Apesar de parecer muito descomunal, as batidas das barbatanas são herméticas e
compassadas. Parecem sinalizar sua presença e alertar ao mundo sobre sua
graciosidade e ao descaso a que estão sujeitas. São os movimentos e ruídos que
orientam as crias para que não se afastem demasiado de suas progenitoras. Cada
cria conhece, melhor que ninguém, o som produzido pela barbatana de sua Mãe, e
não os confunde nunca e em nenhuma situação. Tudo isto faz parte do festival.
Por
vezes até parece que estes movimentos são, igualmente, interpretados pelo farol
e faroleiro. Eles geram, imponentes, a vida e os acordes de Baixo Pinda. O
faroleiro deve ser das profissões cuja genética e desfecho já vêem prescritos à
nascença. Das poucas profissões no mundo em que os filhos sucedem seus pais.
Em
Baixo Pinda, filho e pai falam com saudade dos múltiplos auxílios a naus,
caravelas e marinheiros, pequenos barcos a remos e seus pescadores,
mergulhadores e piratas. Não se queixam nunca do mundo e das ondas que apenas
beijam suas areias. Do palco privilegiado, quase dão nomes às baleias que
julgam ter conhecido no passado. Ninguém no mundo descreve melhor esta festa
que só os privilegiados podem desfrutar.
A
Península do Baixo Pinda, no distrito de Memba, norte de Nacala, não perdeu sua
originalidade. Outrora Mopa Ekoma, ou
tocador de batuque, a região continua habitada por pescadores e suas famílias.
Pescam de tudo e todo ano. Para fazer jus ao nome original, estes pescadores e
seus familiares adoram música e passam noites a fio tocando quer instrumentos
musicais tradicionais, como aparelhagens mais modernas de ensurdecer qualquer
ouvido de elefante.
Haverá quem não fique com
inveja de não estar no Baixo do Pinda?
Baixo
Pinda distingue-se, também, por ser a Península dos Embondeiros (Adonsonia digitata).
Existem
algumas centenas, senão milhares destes exemplares. Na realidade, todas as
árvores do ecossistema agigantam-se, crescem, como se quisessem converter-se,
elas próprias, em faróis. Não admira, pois, que os pescadores façam dos
troncos, seus barcos de sobrevivência. A beleza do local, para além do recorte
geográfico, de fazer inveja a qualquer outro bioma, se distingue ainda pela
diferença de cores entre as praias, a região coralina e o alto mar. Os fotógrafos
trocam de lentes e ângulos para descobrir
o para lá do infinito.
Existe
um conjunto de pontas tais como a Fica, Nagata, Macuvi e a Nuarro. Cada
uma delas, verdadeira dádiva de Deus. Só a Ponta Nuarro tem infra-estrutura para albergar turistas. As restantes
continuam virgens. Aguardam por investimentos socialmente responsáveis. As vias
de acesso são problemáticas. Estradas de terra batida e, regra geral, pouco
condicionadas. Assim, Baixo Pinda permanece serena para os locais, e
desafiadora para os banhistas e aventureiros.

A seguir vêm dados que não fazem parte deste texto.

-- ==== Sys2Proof/Machine/Registers.lean ====
section
/-!
DEFINITION. Sys2Proof/Machine/Registers.lean: the register map of the chapters' register tables (R1 to R503): each
register's address (`R.<REGISTER>`), each field's place (`F.<REGISTER>_<FIELD>`, and `F.<REGISTER>_EV_<NAME>` for a
named bit of an EVENTS field), and, per window, the access code and the reset value of every field.
A register with instances takes its instance numbers as arguments: Needle or slice `i`, actuator `a`, head `h`.
-/

namespace Sys2Proof.Machine

/-- One field of a register: the register's address, its lowest bit and its width. -/
structure Fld where
  addr : Nat
  lo : Nat
  width : Nat
  deriving DecidableEq, Repr

/-- The access codes of the register tables; `w1sHeld` is a W1S field that R502 says holds its value. -/
inductive Access where
  | ro | rw | w1c | w1s | w1sHeld | rwl | ros
  deriving DecidableEq, Repr

/-- What a write of a number outside a field's range does: R503 clamps it; a field may state that small numbers are
ignored; a guard key reads 0. -/
inductive Handling where
  | plain
  | clamp (least greatest : Nat)
  | ignoreBelow (least : Nat)
  | readsZero
  deriving DecidableEq, Repr

/-- One row of a register table, without the register it belongs to. -/
structure FieldSpec where
  lo : Nat
  width : Nat
  access : Access
  handling : Handling
  deriving DecidableEq, Repr

/-- One register of a window, with up to two instance strides. -/
structure RegSpec where
  base : Nat
  stride₁ : Nat
  count₁ : Nat
  stride₂ : Nat
  count₂ : Nat
  reset : Nat
  fields : List FieldSpec
  deriving DecidableEq, Repr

Valerá a pena, dizem os locais,
subir o Farol e desfrutar do espectáculo das baleias e até do Atum. Quando
estes decidem aproximar-se da costa, por alguma razão em cardumes numerosos, a
água borbulha. Tudo se transforma em
caldeirão em efervescência. As raridades que poucos olhos
terão o privilégio de desfrutar. Bem de cima do Farol consegue-se ver o mundo,
como se Baixo Pinda não fizesse parte do planeta. (X)
Os Bidões das
praias do Chinde
No Chinde, onde um dos braços do delta do Zambeze beija as ondas do Índico, ainda se contam relatos dramáticos de tragédia social.
No limiar dos anos 70 Portugal vivia contradições decorrentes do avanço da luta
de libertação nacional. Guerrilheiros intensificavam a frente de Manica-Sofala
cruzando o rio Zambeze. Na região de Mutmane, terras dos “Chindus”, chefiados
pelo chefe “Chinde”, contava-se que um cargueiro zarpando às pressas do Porto
do Chinde, com bidões de álcool a bordo, encalhara. Os pescadores artesanais
foram intimados a desembarcar a mercadoria. Só assim, o navio reflutuaria.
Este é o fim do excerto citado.